Et cela passe par une véritable volonté politique permettant par exemple de s’affranchir du quasi-monopole des lobbies de l’industrie du pétrole et de l’automobile. La Norvège est un témoignage palpable de la réelle portée de l’engagement politique dans le virage écologique et économique qui s’impose en ce 21e siècle. On parle entre autres d’une réduction de l’émission de gaz à effet de serre de l’ordre de 185.000 tonnes sur une base annuelle. Londres vient également d’annoncer qu’une rue fréquentée de la capitale deviendra prochainement interdite aux voitures diesel et essence. De nombreuses villes imposent déjà des restrictions en termes d’utilisation de la voiture lors de pics de pollution ou bannissent les voitures polluantes. Mais pourquoi ne pas étendre ce bannissement à toutes les voitures et toute l’année ?
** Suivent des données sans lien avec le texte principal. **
-- ==== Sys2Proof/Laws/Xmss.lean ====
section
/-! SUPPORT. The lengths of what SHAKE256 and XMSS give. -/

namespace Sys2Proof.Machine

open Sys2Proof

@[simp] theorem leBytes_length (n x : Nat) : (leBytes n x).length = n := by
  induction n generalizing x with
  | zero => rfl
  | succ n ih => simp [leBytes, ih]

@[simp] theorem beBytes_length (n x : Nat) : (beBytes n x).length = n := by simp [beBytes]

/-- A fold whose every step keeps a length keeps it. -/
theorem foldl_length {α β γ : Type} (len : β → List γ) (f : β → α → β) (h : ∀ b a, (len (f b a)).length = (len b).length) :
    ∀ (l : List α) (b : β), (len (l.foldl f b)).length = (len b).length := by
  intro l
  induction l with
  | nil => exact fun _ => rfl
  | cons a l ih => exact fun b => (ih _).trans (h b a)

@[simp] theorem Keccak.stir_length (a : Keccak) : a.stir.length = a.length :=
  foldl_length Prod.snd a.stirAt (fun _ _ => by simp [Keccak.stirAt]) _ _

@[simp] theorem Keccak.round_length (p : Keccak × Nat) : (Keccak.round p).1.length = p.1.length := by
  simp [Keccak.round, Keccak.chi, Keccak.theta]

@[simp] theorem Keccak.permute_length (a : Keccak) : a.permute.length = a.length :=
  foldl_length Prod.fst (fun p _ => Keccak.round p) (fun p _ => Keccak.round_length p) _ _

@[simp] theorem Keccak.absorb_length (a : Keccak) (b : List Byte) : (a.absorb b).length = a.length :=
  (Keccak.permute_length _).trans List.length_mapIdx

@[simp] theorem shake256_length (bs : List Byte) : (shake256 bs).length = 32 := by
  have four : ∀ l : List DWord, l.length = 25 → ((l.take 4).flatMap fun w => leBytes 8 w.toNat).length = 32 := by
    intro l h
    match l, h with
    | a :: b :: c :: d :: l, _ => simp
  exact four _ ((foldl_length id _ (fun _ _ => Keccak.absorb_length _ _) _ _).trans List.length_replicate)

@[simp] theorem xmssHash_length (pad : Nat) (key msg : List Byte) : (xmssHash pad key msg).length = 32 := shake256_length _

@[simp] theorem randHash_length (seed : List Byte) (x : Adrs) (l r : List Byte) : (randHash seed x l r).length = 32 :=
  xmssHash_length _ _ _

theorem wotsChain_length (seed : List Byte) (k c i n : Nat) {v : List Byte} (h : v.length = 32) :
    (wotsChain seed k c i n v).length = 32 := by
  unfold wotsChain
  induction n with
  | zero => exact h
  | succ n _ => simp [List.range_succ, List.foldl_append]

/-- Every chain gives 32 bytes where its values are of 32 bytes. -/
theorem wotsChains_length {seed : List Byte} {k : Nat} {digits : List Nat} {span : Nat → Nat × Nat} {vs : List (List Byte)}
    (hn : vs.length = digits.length) (hv : ∀ v ∈ vs, v.length = 32) :
    ∀ c ∈ wotsChains seed k digits span vs, c.length = 32 := by
  intro c hc
  obtain ⟨p, hp, rfl⟩ := List.mem_map.1 hc
  have hlt : p.2 < vs.length := by have := (List.mem_zipIdx hp).2.1; omega
  exact wotsChain_length _ _ _ _ _ (hv _ (by simp [List.getD, List.getElem?_eq_getElem hlt]))

theorem wotsDigits_length {m : List Byte} (h : m.length = 32) : (wotsDigits m).length = 67 := by
  have go : ∀ l : List Byte, (l.flatMap fun b => [b.toNat / 16, b.toNat % 16]).length = 2 * l.length := by
    intro l
    induction l with
    | nil => rfl
    | cons b l ih => rw [List.flatMap_cons, List.length_append, ih, List.length_cons]; simp; omega
  simp [wotsDigits, go, h]

/-- A level of an L-tree is not empty, and its nodes have 32 bytes, where that holds of the level below. -/
theorem ltreeLevel_nodes {seed : List Byte} {k h : Nat} {ns : List (List Byte)} (hn : ns ≠ []) (hv : ∀ v ∈ ns, v.length = 32) :
    ltreeLevel seed k h ns ≠ [] ∧ ∀ v ∈ ltreeLevel seed k h ns, v.length = 32 := by
  refine ⟨fun he => ?_, fun v hm => ?_⟩
  · have := congrArg List.length he
    have : 0 < ns.length := List.length_pos_iff.2 hn
    simp only [ltreeLevel, List.length_append, List.length_map, List.length_range, List.length_nil] at *
    split at * <;> simp at * <;> omega
  · rcases List.mem_append.1 hm with hm | hm
    · obtain ⟨i, -, rfl⟩ := List.mem_map.1 hm
      exact randHash_length _ _ _ _
    · split at hm
      · exact hv _ (List.mem_of_mem_drop hm)
      · cases hm

theorem ltree_length {seed : List Byte} {k : Nat} {ns : List (List Byte)} (hn : ns ≠ []) (hv : ∀ v ∈ ns, v.length = 32) :
    (ltree seed k ns).length = 32 := by
  have go : ∀ (hs : List Nat) (ms : List (List Byte)), ms ≠ [] → (∀ v ∈ ms, v.length = 32) →
      ((hs.foldl (fun ns h => ltreeLevel seed k h ns) ms).headD []).length = 32 := by
    intro hs
    induction hs with
    | nil =>
      intro ms hm hv
      cases ms with
      | nil => exact absurd rfl hm
      | cons a _ => exact hv a (by simp)
    | cons h hs ih => exact fun ms hm hv => ih _ (ltreeLevel_nodes hm hv).1 (ltreeLevel_nodes hm hv).2
  exact go _ _ hn hv

theorem wotsSecret_length (key k : Nat) : (wotsSecret key k).length = 67 := by simp [wotsSecret]

theorem wotsSecret_bytes (key k : Nat) : ∀ v ∈ wotsSecret key k, v.length = 32 := by
  intro v hv
  obtain ⟨c, -, rfl⟩ := List.mem_map.1 hv
  exact xmssHash_length _ _ _

@[simp] theorem xmssNode_length (key h i : Nat) : (xmssNode key h i).length = 32 := by
  cases h with
  | zero =>
    refine ltree_length (fun he => ?_) (wotsChains_length (by simp [wotsSecret_length]) (wotsSecret_bytes key i))
    simpa [wotsChains] using congrArg List.length he
  | succ h => exact randHash_length _ _ _ _

/-- A signature has 2,820 bytes (R418). -/
@[simp] theorem xmssSign_length (key idx : Nat) (msg : List Byte) : (xmssSign key idx msg).length = sigBytes := by
  have hd := wotsDigits_length (m := xmssMessage (xmssHash 3 (idSecret key 1) (beBytes 32 idx)) (xmssNode key 20 0) idx msg)
    (xmssHash_length _ _ _)
  have hc := wotsChains_length (seed := idSecret key 2) (k := idx) (span := fun d => (0, d))
    (hd ▸ wotsSecret_length key idx : (wotsSecret key idx).length = _) (wotsSecret_bytes key idx)
  have hf : ∀ (l : List (List Byte)), (∀ c ∈ l, c.length = 32) → l.flatten.length = 32 * l.length := by
    intro l h
    induction l with
    | nil => rfl
    | cons a l ih =>
      rw [List.flatten_cons, List.length_append, h a (by simp), ih fun c hc => h c (by simp [hc]), List.length_cons]
      omega
  simp only [xmssSign, List.length_append, beBytes_length, xmssHash_length, hf _ hc, List.length_flatMap, xmssNode_length]
  simp only [wotsChains, List.length_map, List.length_zipIdx, hd]
  rfl

end Sys2Proof.Machine
end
Ou bien peut-être pourrions-nous revoir totalement l’architecture des villes. On peut citer en exemple les forêts verticales de la cité milanaise en Italie. Un exemple de paysage urbain qui devrait être étendu à l’ensemble des villes de la planète. De nombreuses études scientifiques ont en effet démontré à maintes reprises le rôle important que joue la végétation dans la régulation des niveaux de CO2 dans l’atmosphère. En partant du constat que les espaces urbains font partie des plus pollués de la planète, les villes vertes constituent désormais un impératif de survie. Cependant, plutôt que de le laisser le choix aux promoteurs immobiliers, ne pourrait-on pas rendre ces constructions ‘vertes’ obligatoires ? Le Japon qui a saisi l’enjeu de l’écologie à cette ère impose désormais des jardins verts sur les toits des bâtiments d’une certaine taille dans les métropoles.
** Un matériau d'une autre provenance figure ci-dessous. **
/-- Word i of a lane is its element i where it is enabled, and zero elsewhere. -/
theorem Gx.unpkWords_getD (x : Gx) (f : FForm) (l : Nat) {i : Nat} (hi : i < 32 / f.ty.bits) :
    (x.unpkWords f l).getD i 0 =
      if x.en.getLsbD l then
        BitVec.ofNat 32 (unpackElem f (x.src l f.a f.ty 32 / 2 ^ (f.ty.bits * i) % 2 ^ f.ty.bits))
      else 0 := by
  unfold Gx.unpkWords
  rw [List.getD_eq_getElem?_getD]
  cases x.en.getLsbD l with
  | true => rw [if_pos rfl, if_pos rfl, List.getElem?_map, List.getElem?_range hi]; rfl
  | false =>
    cases f.z with
    | true => rw [if_neg Bool.false_ne_true, if_pos rfl, List.getElem?_replicate, if_pos hi]; rfl
    | false => rfl

/-- What UNPK leaves in each register of each lane. -/
theorem Gx.unpk_vreg {f : FForm} {n : Nat} (hd : f.d = .v n) (x : Gx) (pos lane : Nat) (hl : lane < 32) :
    (x.unpk f x.g).vreg pos lane =
      let p := x.g.wb lane + n
      if (x.c.lanes.getLsbD lane && (x.en.getLsbD lane || f.z)) = true ∧ p ≤ pos ∧ pos < p + 32 / f.ty.bits then
        (if x.en.getLsbD lane then
          BitVec.ofNat 32 (unpackElem f (x.src lane f.a f.ty 32 / 2 ^ (f.ty.bits * (pos - p)) % 2 ^ f.ty.bits))
        else 0)
      else x.g.vreg pos lane := by
  unfold Gx.unpk
  rw [hd, foldl_putV_vreg hl _ _ _ _ _ fun l h => (mem_lanesOf.mp h).1]
  refine ite_congr (propext ?_) (fun hp => x.unpkWords_getD f lane (Nat.sub_lt_left_of_lt_add hp.2.1 hp.2.2)) fun _ => rfl
  rw [mem_lanesOf, x.unpkWords_length, Bool.and_eq_true]
  cases x.en.getLsbD lane || f.z with
  | true => exact and_congr_left fun _ => ⟨fun h => ⟨h.2, rfl⟩, fun h => ⟨hl, h.1⟩⟩
  | false => exact ⟨fun ⟨_, hle, hlt⟩ => absurd hlt (Nat.not_lt.mpr hle), fun h => absurd h.1.2 Bool.false_ne_true⟩

/-! ### Zeros draw nothing -/

theorem FV.eq_of_isZero {v : FV} (h : v.isZero = true) : ∃ neg e, v = .fin neg 0 e false := by
  unfold FV.isZero at h
  split at h
  · exact ⟨_, _, rfl⟩
  · exact absurd h Bool.false_ne_true

section
variable (mode : RM) (d d' : Nat)

/-- An exact magnitude goes up or stays whatever is drawn (R70). -/
theorem roundsUp_exact_draw (neg : Bool) (lo sh : Nat) : roundsUp mode neg lo 0 sh false d = roundsUp mode neg lo 0 sh false d' := by
  cases mode <;> rfl

/-- Zero rounds the same whatever is drawn (R70). -/
theorem roundMag_zero_draw (neg : Bool) (e q : Int) : roundMag mode neg 0 e q false d = roundMag mode neg 0 e q false d' := by
  simp only [roundMag, decide_true, Bool.not_false, Bool.and_self, if_true, ite_self, Nat.zero_div, Nat.zero_mod,
    bne_self_eq_false, Bool.and_false, Bool.or_self, roundsUp_exact_draw mode d d']

variable {v : FV} (h : v.isZero = true ∨ d = d')
include h

/-- A zero, scaled, is rounded to a format whatever is drawn (R70). -/
theorem Fmt.round_scale_draw (f : Fmt) (sat : Bool) (n : Int) :
    f.round mode sat d (v.scale n) = f.round mode sat d' (v.scale n) := by
  obtain hz | rfl := h
  · obtain ⟨neg, e, rfl⟩ := FV.eq_of_isZero hz
    rfl
  · rfl

/-- A zero among the raw INT4 elements of a block needs no draw (R76). -/
theorem quantInt4_draw (X : Int) : quantInt4 mode X d v = quantInt4 mode X d' v := by
  obtain hz | rfl := h
  · obtain ⟨neg, e, rfl⟩ := FV.eq_of_isZero hz
    simp only [quantInt4, FV.scale, FV.toInt, roundMag_zero_draw mode d d']
  · rfl

/-- Nor does a zero that is an outlier (R76). -/
theorem quantPayload_draw (sat : Bool) (X : Int) (even : Bool) :
    quantPayload mode sat X d even v = quantPayload mode sat X d' even v := by
  simp only [quantPayload, Fmt.round_scale_draw mode d d' h]

end

/-- Two ways of drawing agree on each of a block's elements that is not zero. -/
def DrawsAgree (xs : List FV) (ds es : Nat → Nat) : Prop := ∀ k < 32, (xs.getD k .nan).isZero = true ∨ ds k = es k

section
variable {xs : List FV} {ds es : Nat → Nat} (h : DrawsAgree xs ds es) (mode : RM) (sat : Bool) (X : Int)
include h

theorem quantElems_draws (hn : xs.length = 32) (e : Fmt) : quantElems e mode X ds xs = quantElems e mode X es xs := by
  refine List.map_congr_left fun p hp => ?_
  obtain ⟨hk, hx⟩ := List.mem_zipIdx' hp
  have := h p.2 (hn ▸ hk)
  rw [List.getD_eq_getElem?_getD, List.getElem?_eq_getElem hk, Option.getD_some, ← hx] at this
  exact Fmt.round_scale_draw mode _ _ this _ _ _
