/-- Register `g r`; `g0` reads zero (R25). -/
def Group.readG (g : Group) (n r : Nat) : BitVec 64 :=
  if r = 0 then 0
  else g.pend.foldl (fun old p =>
    if p.dest = .g r then choose n (8192 + r + 16384 * p.due) old (p.vals.getD 0 0) else old)
    (Store.read g.regs.g r)

/-- Mask register `m r`; `m0` reads all ones. -/
def Group.readM (g : Group) (n r : Nat) : Mask :=
  if r = 0 then ~~~0
  else g.pend.foldl (fun old p =>
    if p.dest = .m r then
      maskBy (fun l =>
        if p.lanes.getLsbD l && (Config.free n (9000 + 32 * r + l + 16384 * p.due)).getLsbD 0 then
          (p.vals.getD 0 0).getLsbD l
        else old.getLsbD l)
    else old) (Store.read g.regs.m r)

/-- Group predicate `gp r`; `gp0` is true. -/
def Group.readGp (g : Group) (n r : Nat) : Bool :=
  if r = 0 then true
  else g.pend.foldl (fun old p =>
    if p.dest = .gp r then
      (if (Config.free n (8300 + r + 16384 * p.due)).getLsbD 0 then (p.vals.getD 0 0).getLsbD 0 else old)
    else old) ((Store.read g.regs.gp r).getLsbD 0)

/-! ## The word that a group issues -/

/-- A group's word as it issues: the state, the group, the clause and the word's place. -/
structure GW where
  s : State
  key : GKey
  g : Group
  iss : Issuing

/-- Puts the group back. -/
def GW.put (w : GW) (g : Group) : State := w.s.setGroup w.key g
def GW.n (w : GW) : Nat := w.s.now
def GW.protect (w : GW) : Bool := w.s.protect w.key
/-- Helper lanes of the issuing slot (R266): in the active mask and not live. -/
def GW.helpers (w : GW) : Mask := w.iss.act &&& ~~~w.iss.m
/-- A word of the clause with the lanes that are active at it. -/
def Issuing.seen (i : Issuing) (a : WordAt) : WordAt := { a with act := i.act, help := i.act &&& ~~~i.m }
/-- The word's place: what a trap report says of it. -/
def GW.at_ (w : GW) : WordAt := w.iss.seen (w.iss.words.getD w.iss.k ⟨0, 0, 0, 0, 0, 0⟩)
def GW.ctx (w : GW) : Nat := w.s.lctx w.key.launch
def GW.core (w : GW) : Nat := w.s.coreOf w.key
def GW.gran (w : GW) : Nat := (w.s.lrec w.key.launch).gran

/-- The effective mask of a lane instruction (R43). -/
def GW.eff (w : GW) (mask : BitVec 4) (neg : BitVec 1) : Mask :=
  let m := w.g.readM w.n mask.toNat
  w.iss.act &&& (if neg = 1 then ~~~m else m)

/-- The predicate of a group-wide instruction (R42): V3 bits 16:13, VI bits 35:32. -/
def GW.predV3 (w : GW) (f : V3) : Bool := w.g.readGp w.n (f.mask.extractLsb' 0 3).toNat != (f.neg == 1)
def GW.predBits (w : GW) (mask : BitVec 4) : Bool :=
  w.g.readGp w.n (mask.extractLsb' 0 3).toNat != mask.getLsbD 3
L’exode rural est également l’une des raisons majeures des pollutions dans les grandes villes. Soyons réaliste, il serait quasi impossible pour chacun d’assurer par sa propre production l’intégralité de ses besoins alimentaires dans un environnement urbain. Ne pourrait-on alors pas envisager de limiter le nombre d’habitants ces villes ? Repenser l’organisation économique du pays permettrait de lutter contre la pollution mais également contre la désertification de nos campagnes.
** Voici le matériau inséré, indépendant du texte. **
/-- A hot eligible clause whose entry has TRIED clear, as has every entry of it on the cluster (R413), claims a free slot;
which one the Herot takes is not defined (R417). -/
def State.claim (s : State) (core launch : Nat) (ws : List Word) (elig : Bool) : State :=
  let cl := clusterOf core
  let c := s.cluster cl
  let e := ((s.core core).heatAt (Config.heatHash ws)).2
  let free := (List.range 16).filter (fun i => (c.slot i).st == .free)
  let tried := (List.range 8).any (fun j => (s.core (8 * cl + j)).heat.any (fun p => p.2.hash == Config.heatHash ws && p.2.tried))
  if elig && c.affEn && !tried && decide (c.hot.toNat ≤ e.count.toNat) && (c.slotFor launch ws).isNone then
    match pickOne (Config.free s.now 60).toNat free with
    | none => s
    | some i =>
      let s := s.setCluster cl { c with
        slots := Tbl.set c.slots i { SubSlot.reset with st := .sampling, launch, orig := ws, serial := c.serial }
        serial := c.serial + 1 }
      (List.range 8).foldl (fun s j =>
        let x := s.core (8 * cl + j)
        s.setCore (8 * cl + j) { x with issues := Tbl.del x.issues i }) s
  else s

/-! ## The envelope (R353) -/

def bitLenI (x : Int) : Nat := bitLen x.natAbs
def Env.sees (e : Env) (x : BitVec 64) (i : Int) : Bool :=
  (if i < 0 then e.neg else e.pos) && decide (bitLenI i ≤ e.maxb) &&
    (match e.folded with
      | some y => x == y
      | none => true)
def Env.add (e : Env) (i : Int) : Env :=
  { e with neg := e.neg || decide (i < 0), pos := e.pos || decide (0 ≤ i), maxb := max e.maxb (bitLenI i) }

/-- Lanes whose live-ins count: active and no helper lane. -/
def Exec.lanes (x : Exec) : List Nat := lanesOf (x.act &&& ~~~x.help)

/-- An execution lies outside the envelope of a slot. -/
def SubSlot.outside (t : SubSlot) (x : Exec) : Bool :=
  x.lanes.any (fun l =>
    t.envV.any (fun p =>
      let v := ((Tbl.find x.v p.1).getD []).getD l 0
      !p.2.sees (v.setWidth 64) v.toInt) ||
    t.envG.any (fun p =>
      let v := (Tbl.find x.g p.1).getD 0
      !p.2.sees v v.toInt))

/-! ## Choice and marks (R352, R354, R358) -/

/-- SUBID (R359). -/
def subId (cl : Nat) (serial : BitVec 24) : BitVec 32 := BitVec.ofNat 3 (cl / 24) ++ BitVec.ofNat 5 (cl % 24) ++ serial

/-- What a selection of a clause issues: the original, or the candidate of a slot, with an audit or not. -/
inductive Choice where
  | orig
  | cand (slot : Nat) (audit : Bool)
  deriving DecidableEq, Repr

/-- A free entry of a context's mark log. -/
def Ctx.freeMark (x : Ctx) (n : Nat) : Option Nat :=
  pickOne n ((List.range (2 ^ (x.mlSize.toNat + 8))).filter (fun i => !x.marks.any (fun m => m.idx == i)))

def GW.hasEntry (w : GW) (sub : BitVec 32) : Bool :=
  (w.s.ctx w.ctx).marks.any (fun m => m.key == w.key && m.sub == sub)

def GW.choice (w : GW) : Choice :=
  let cl := clusterOf w.core
  let c := w.s.cluster cl
  match c.slotFor w.key.launch w.iss.clause with
  | none => .orig
  | some i =>
    let t := c.slot i
    if t.st != .mature then .orig
    else if t.proved then .cand i false
    else
      let r := w.s.lrec w.key.launch
      let audit := (t.execs + 1) % 64 == 0 || t.outside w.capture || r.commitHold
      let sub := subId cl t.serial
      let room := w.g.marks.contains sub || decide (w.g.marks.length < 4)
      let entry := r.commitHold || w.hasEntry sub || ((w.s.ctx w.ctx).freeMark 0).isSome
      if !room || !entry || (audit && decide (8 ≤ (w.s.core w.core).guard.length)) then .orig else .cand i audit

/-- A candidate's header and words with the original's place and provenance. -/
def candWords (o : Issuing) (cand : List Word) : List WordAt :=
  (cand.drop 1).zipIdx.map (fun p => { (o.words.getD p.2 o.head) with w := p.1 })

def candPrices (cand : List Word) : List Nat := ((cand.drop 1).map wordPrice).filter (· != 0)

/-- A guard entry for the execution that issues. -/
def GW.guardEnt (w : GW) (slot : Nat) (audit : Bool) (ws : List Word) : GW :=
  let x := w.capture
  let t := (w.s.cluster (clusterOf w.core)).slot slot
  let x := w.s.runOut w.key x (ws.drop 1) (joinRW (liveOf (t.orig.drop 1)) (liveOf (t.cand.drop 1)))
  let c := w.s.core w.core
  { w with s := w.s.setCore w.core { c with guard := c.guard ++ [⟨slot, audit, x, w.key, w.g.tseq, w.n⟩] } }

/-- The issue of the original: heat, claim, samples and ripening captures. Issues count from the one after the claim. -/
def GW.issueOrig (w : GW) : GW :=
  let cl := clusterOf w.core
  let ws := w.iss.clause
  let s := w.s.heat w.core ws
  let w := { w with s }
  match (s.cluster cl).slotFor w.key.launch ws with
  | none => { w with s := s.claim w.core w.key.launch ws w.iss.verdict.eligible }
  | some i =>
    let t := (s.cluster cl).slot i
    match t.st with
    | .sampling =>
      let c := s.core w.core
      let n := (Tbl.find c.issues i).getD 0 + 1
      let s := s.setCore w.core { c with issues := Tbl.set c.issues i n }
      if n % 256 = 0 then
        let x := s.runOut w.key w.capture (ws.drop 1) (liveOf (ws.drop 1))
        let c := s.cluster cl
        let smp := t.samples ++ [x]
        let t2 : SubSlot := { t with samples := smp, st := if 64 ≤ smp.length then .search else .sampling }
        { w with s := s.setCluster cl { c with slots := Tbl.set c.slots i t2 } }
      else { w with s }
    | .ripening => if (s.core w.core).guard.length < 8 then w.guardEnt i false ws else w
    | _ => w

/-- The issue of a candidate: executions, marks, mark-log reservation and audit capture. -/
def GW.issueCand (w : GW) (i : Nat) (audit : Bool) : GW :=
  let cl := clusterOf w.core
  let w := { w with s := w.s.heat w.core w.iss.clause }
  let c := w.s.cluster cl
  let t := c.slot i
  let iss := { w.iss with words := candWords w.iss t.cand, subst := some i }
  if t.proved then { w with iss, g := { w.g with issuing := some iss } }
  else
    let sub := subId cl t.serial
    let w := { w with s := w.s.setCluster cl { c with slots := Tbl.set c.slots i { t with execs := t.execs + 1 } } }
    let hold := (w.s.lrec w.key.launch).commitHold
    let x := w.s.ctx w.ctx
    let w := if hold || w.hasEntry sub then w
      else match x.freeMark (Config.free w.n 61).toNat with
        | some n => { w with s := w.s.setCtx w.ctx { x with marks := x.marks ++ [⟨n, w.key, sub, false, false, 0⟩] } }
        | none => w
    let g := { w.g with marks := if w.g.marks.contains sub then w.g.marks else w.g.marks ++ [sub] }
    let g := g.modOpen (fun k => { k with marks := if k.marks.contains sub then k.marks else k.marks ++ [sub] })
    let w := { w with g }
    let g2 := if audit then { g with audits := g.audits ++ [(w.n, g.tseq)] } else g
    let w := if audit then w.guardEnt i true t.cand else w
    let w := { w with g := g2 }
    { w with iss, g := { w.g with issuing := some iss } }

/-! ## `affcnt` and `affwait` (R363) -/

/-- Records queued in a recall queue. -/
def Ctx.queued (x : Ctx) : Nat := (x.rqTail - x.rqHead).toNat

def GW.affValue (w : GW) (sel : Nat) : BitVec 64 :=
  let x := w.s.ctx w.ctx
  match sel with
  | 0 => bit x.rqOvf 63 ||| fld x.lost 32 ||| BitVec.ofNat 64 x.queued
  | 1 =>
    let c := w.s.cluster (clusterOf w.core)
    BitVec.ofNat 64 ((List.range 16).filter (fun i =>
      (c.slot i).st == .mature && (c.slot i).launch == w.key.launch)).length
  | 2 => BitVec.ofNat 64 w.g.audits.length
  | _ =>
    let marked := match w.g.openTask with
      | some t => !t.marks.isEmpty
      | none => false
    bit marked 0 ||| bit (w.s.lrec w.key.launch).commitHold 1

def execAffcnt (f : VI) (s : State) : Out :=
  grp s fun w => w.grpOp (w.predBits f.mask) (w.put (w.g.resultG f.d (w.affValue (f.imm.toNat % 4)) 2))

def execAffwait (f : VI) (s : State) : Out :=
  grp s fun w => w.grpOp (w.predBits f.mask) (w.hold .affwait)

/-- `affpop` closes the task; the record is taken after its commit. -/
def execAffpop (f : VI) (s : State) : Out :=
  grp s fun w => w.grpOp (w.predBits f.mask) (w.boundaryEff (.affpop f.d.toNat w.n))

/-- The record that an `affpop` of a group that has ended takes leaves the queue all the same. -/
def State.tailPop (s : State) (k : GKey) : State :=
  match s.tailEff k with
  | none => s
  | some (t, go) =>
    match t.effq with
    | .affpop _ _ :: rest =>
      let c := s.lctx k.launch
      let x := s.ctx c
      (go rest).setCtx c { x with rqHead := if x.queued = 0 then x.rqHead else x.rqHead + 1 }
    | _ => s

/-- AFFPOP_PERFORM: the record at HEAD goes to sixteen registers and HEAD advances; from an empty queue come zeros. -/
def State.affpopPerform (s : State) (k : GKey) : State :=
  match s.group k with
  | none => s.tailPop k
  | some g =>
    match g.effq with
    | .affpop d _ :: rest =>
      let c := s.lctx k.launch
      let x := s.ctx c
      let empty := x.queued = 0
      let base := x.rqBase.toNat * 32768 + 128 * (x.rqHead.toNat % 256)
      let word (i : Nat) : BitVec 64 := if empty then 0 else BitVec.ofNat 64 (s.readLocNat (.mem (base + 8 * i)) 8)
      let g := (List.range 16).foldl (fun g i => g.writeG (d + i) (word i)) { g with effq := rest }
      (s.setCtx c { x with rqHead := if empty then x.rqHead else x.rqHead + 1 }).setGroup k g
    | _ => s.tailPop k

def execAffpopPerform (g : GKey) (s : State) : Out := .next ((s.ripen g).affpopPerform g)

end Sys2Proof.Machine
end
Certains changements ne prônent pas un abandon total du style de vie connu de tous jusqu’ici. Nombre des solutions proposées par les écologistes et défenseurs de la nature ainsi que du bien-être de l’homme sont en réalité tout à fait compatibles avec notre mode de vie, pour peu que l’on soit prêt à quelques petites modifications. Mais il est également judicieux de se s’interroger sur des solutions plus radicales encore. Quoi qu’il en soit presque tous les problèmes de développement durable qui se posent aujourd’hui disposent de solutions écologiques que seule une véritable volonté politique permettrait de mettre en place rapidement.